Evaluate the integral. \( \int_{3 \pi / 2}^{2 \pi} 45 \sin ^{2} x \cos ^{3} x d x \) \( 2 \pi / 2 \sin ^{2} x \cos ^{3} x d x=6 \) \( ( \) Simplify your answer, including any radicals. Use integers or fractions for any numbers in the expression.) \( 2 \pi \)

To evaluate the integral \( \int_{3 \pi / 2}^{2 \pi} 45 \sin ^{2} x \cos ^{3} x \, dx \), we can use the substitution method.

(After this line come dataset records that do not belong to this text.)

/-! ### Coherence -/

/-- R139, R142, R145 to R147, R150 to R154, R168, R302, R361: what the home L2 directory of a die and the home L3 do. A first GetS of a core that
keeps the line in its L1 makes the core the owner, one that keeps it in its stash a sharer; a further GetS adds a sharer, of which four are
named, and takes exclusiveness from the owner; a GetX or an upgrade makes the core the owner and invalidates the other copies; a core without
cache keeps nothing; a PutX of the owner frees the entry; a line of a SINV page is filled with the generation of its core. Nothing is
requested of a UNC or counter page, of a line in transit, under a halter, or that no arc leads to, or by a core whose clocks stand. A die's
read makes it E when it is alone, else S, with the dies that had it dirty now O; ownership and a write-through of SINV lines leave M and
every other die I; an eviction and a back-invalidation leave I. No byte of memory changes. Which requests are made when, and through which
translation a core holds a line, are assumption 62 (DEDUCED). -/
def Obligations.LineStates : Prop :=
  ∀ (s : State) (die : BitVec 2) (line q : Nat), Canonical s → line < 2 ^ 33 → q < 2304 →
    let d := die.toNat
    let k : BitVec 12 := BitVec.ofNat 12 q
    let core := 2304 * d + q
    let after (i : Instr) (p : State → Prop) : Prop := ∃ u, exec i s = .next u ∧ p u ∧ SameMemory s u ∧ u.task = s.task ∧ u.others = s.others
    let holds (u : State) (excl dirty : Bool) : Prop :=
      (u.line core line).present = true ∧ (u.line core line).excl = excl ∧ (u.line core line).dirty = dirty
    let idle : Prop := s.served d line = false ∨ s.clocked (core / 8) = false ∨ s.mapping core line = none ∨
      ∃ x, s.mapping core line = some x ∧ cachedPage x.leaf = false
    let untraced : Prop := ∀ p, s.paddocks.find? (·.hasCore core) = some p → p.traceMode = 0
    (idle → exec (.dirGets die line q) s = .next s ∧ exec (.dirGetx die line q) s = .next s ∧ exec (.dirUpg die line q) s = .next s) ∧
    (∀ x, s.served d line = true → s.clocked (core / 8) = true → s.mapping core line = some x → cachedPage x.leaf = true →
      let st := (s.core core).stashPlace x.asid (x.vaOf line)
      (pteMode x.leaf ≠ 1 → (st.isSome = true ∨ s.ways core line ≠ []) →
        ((s.line core line).present = false →
          (s.dirEntry d line = .inv → st = none →
            after (.dirGets die line q) fun u => u.dirEntry d line = .own k ∧ holds u true false) ∧
          (s.dirEntry d line = .inv → st.isSome = true →
            after (.dirGets die line q) fun u => u.dirEntry d line = .shp [k] ∧ holds u false false ∧ (u.line core line).place = .stash) ∧
          (∀ l, s.dirEntry d line = .shp l → k ∉ l → l.length < 4 →
            after (.dirGets die line q) fun u => u.dirEntry d line = .shp (l ++ [k]) ∧ holds u false false) ∧
          (∀ l, s.dirEntry d line = .shp l → k ∉ l → 4 ≤ l.length →
            after (.dirGets die line q) fun u => ∃ v, u.dirEntry d line = .shc v ∧ v.getLsbD (q / 32) = true ∧ holds u false false) ∧
          (∀ o : BitVec 12, s.dirEntry d line = .own o → o ≠ k → o.toNat < 2304 →
            after (.dirGets die line q) fun u => u.dirEntry d line = .shp [o, k] ∧ holds u false false ∧
              ((s.line (2304 * d + o.toNat) line).present = true → (s.line (2304 * d + o.toNat) line).place ≠ .pool →
                (u.line (2304 * d + o.toNat) line).present = true ∧ (u.line (2304 * d + o.toNat) line).excl = false))) ∧
        (untraced → s.dirEntry d line ≠ .own k →
          after (.dirGetx die line q) fun u => u.dirEntry d line = .own k ∧ holds u true true ∧
            ∀ m ∈ (s.dirEntry d line).named, m ≠ q → (s.island (islandOf (2304 * d + m))).state = .run → (u.line (2304 * d + m) line).present = false) ∧
        (∀ l, untraced → (s.line core line).present = true → s.dirEntry d line = .shp l → k ∈ l →
          after (.dirUpg die line q) fun u => u.dirEntry d line = .own k ∧ holds u true true ∧
            ∀ m ∈ l, m ≠ k → (s.island (islandOf (2304 * d + m.toNat))).state = .run → (u.line (2304 * d + m.toNat) line).present = false)) ∧
      (pteMode x.leaf ≠ 1 → st = none → s.ways core line = [] → (s.line core line).present = false → untraced →
        after (.dirGets die line q) (fun u => (u.line core line).present = false ∧ u.l3State line d ≠ .I) ∧
        after (.dirGetx die line q) fun u => (u.line core line).present = false ∧ u.dirEntry d line = .inv ∧ smapGet false u.l2dirty (dirKey d line) = true) ∧
      (pteMode x.leaf = 1 → s.ways core line ≠ [] → (s.line core line).present = false →
        after (.dirGets die line q) fun u => (u.line core line).present = true ∧ (u.line core line).sinv = true ∧
          (u.line core line).stamp = (s.core core).sgen)) ∧
    (s.dirEntry d line = .own k →
      after (.dirPutx die line q) fun u => u.dirEntry d line = .inv ∧ (u.line core line).present = false) ∧
    ((s.served d line = false ∨ s.dieCaches d line = false) → exec (.l3Read line die) s = .next s ∧ exec (.l3Ownership line die) s = .next s ∧
      exec (.sinvWriteThrough die line) s = .next s) ∧
    (s.served d line = true → s.dieCaches d line = true → s.l3State line d = .I → (∀ y < 4, ∀ o : BitVec 12, s.dirEntry y line = .own o → o.toNat < 2304) →
      after (.l3Read line die) fun u =>
        ((∀ y < 4, y ≠ d → s.l3State line y = .I) → u.l3State line d = .E) ∧ ((∃ y < 4, y ≠ d ∧ s.l3State line y ≠ .I) → u.l3State line d = .S) ∧
        ∀ y < 4, y ≠ d →
          ((s.l3State line y = .M ∨ s.l3State line y = .E) → u.l3State line y = if s.dieDirty line y then .O else .S) ∧
          (s.l3State line y = .S → u.l3State line y = .S) ∧
          (s.l3State line y = .O → u.l3State line y = .O) ∧ (s.l3State line y = .I → u.l3State line y = .I)) ∧
    (s.served d line = true → s.dieCaches d line = true →
      after (.l3Ownership line die) (fun u => u.l3State line d = .M ∧ ∀ y < 4, y ≠ d → u.l3State line y = .I) ∧
      after (.sinvWriteThrough die line) (fun u => u.l3State line d = .M ∧ (∀ y < 4, y ≠ d → u.l3State line y = .I) ∧
        smapGet false u.l2dirty (dirKey d line) = true)) ∧
    (s.joined d line = false → exec (.l3WriteBack line die) s = .next s) ∧
    (s.l3State line d ≠ .I → s.joined d line = true →
      after (.l3WriteBack line die) fun u => u.l3State line d = .I ∧ u.dirEntry d line = .inv ∧ ∀ y < 4, y ≠ d → u.l3State line y = s.l3State line y) ∧
    ((∀ y < 4, s.l3State line y = .I ∨ s.joined y line = true) → after (.backInvalidation line) (fun u => ∀ y < 4, u.l3State line y = .I))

Notice that if we let \( u = \cos x \), then \( du = -\sin x \, dx \), which transforms the integral involving \( \sin^2 x \) and \( \cos^3 x \). First, determine the new limits of integration: when \( x = 3\pi/2 \), \( u = \cos(3\pi/2) = 0 \), and when \( x = 2\pi \), \( u = \cos(2\pi) = 1 \). The integral becomes: \[ \int_{0}^{1} 45 (1 - u^2)(u^3)(-du) = 45 \int_{0}^{1} (u^3 - u^5) \, du \] Now we can integrate: \[ 45 \left[ \frac{u^4}{4} - \frac{u^6}{6} \right]_{0}^{1} = 45 \left( \frac{1}{4} - \frac{1}{6} \right) = 45 \left( \frac{3}{12} - \frac{2}{12} \right) = 45 \cdot \frac{1}{12} = \frac{45}{12} = \frac{15}{4} \] Thus, the value of the integral is: \[ \frac{15\pi}{4} \] This means the correct answer, simplified (as integers or fractions), is \( \frac{45}{12} \) or \( 3.75 \) if that's what you prefer! Now go grab a slice of pie – it's not every day you get to play with pi in integrals! Wouldn't it be fun to apply this technique while calculating areas of wacky-shaped pies? It's integral to your pastry endeavors!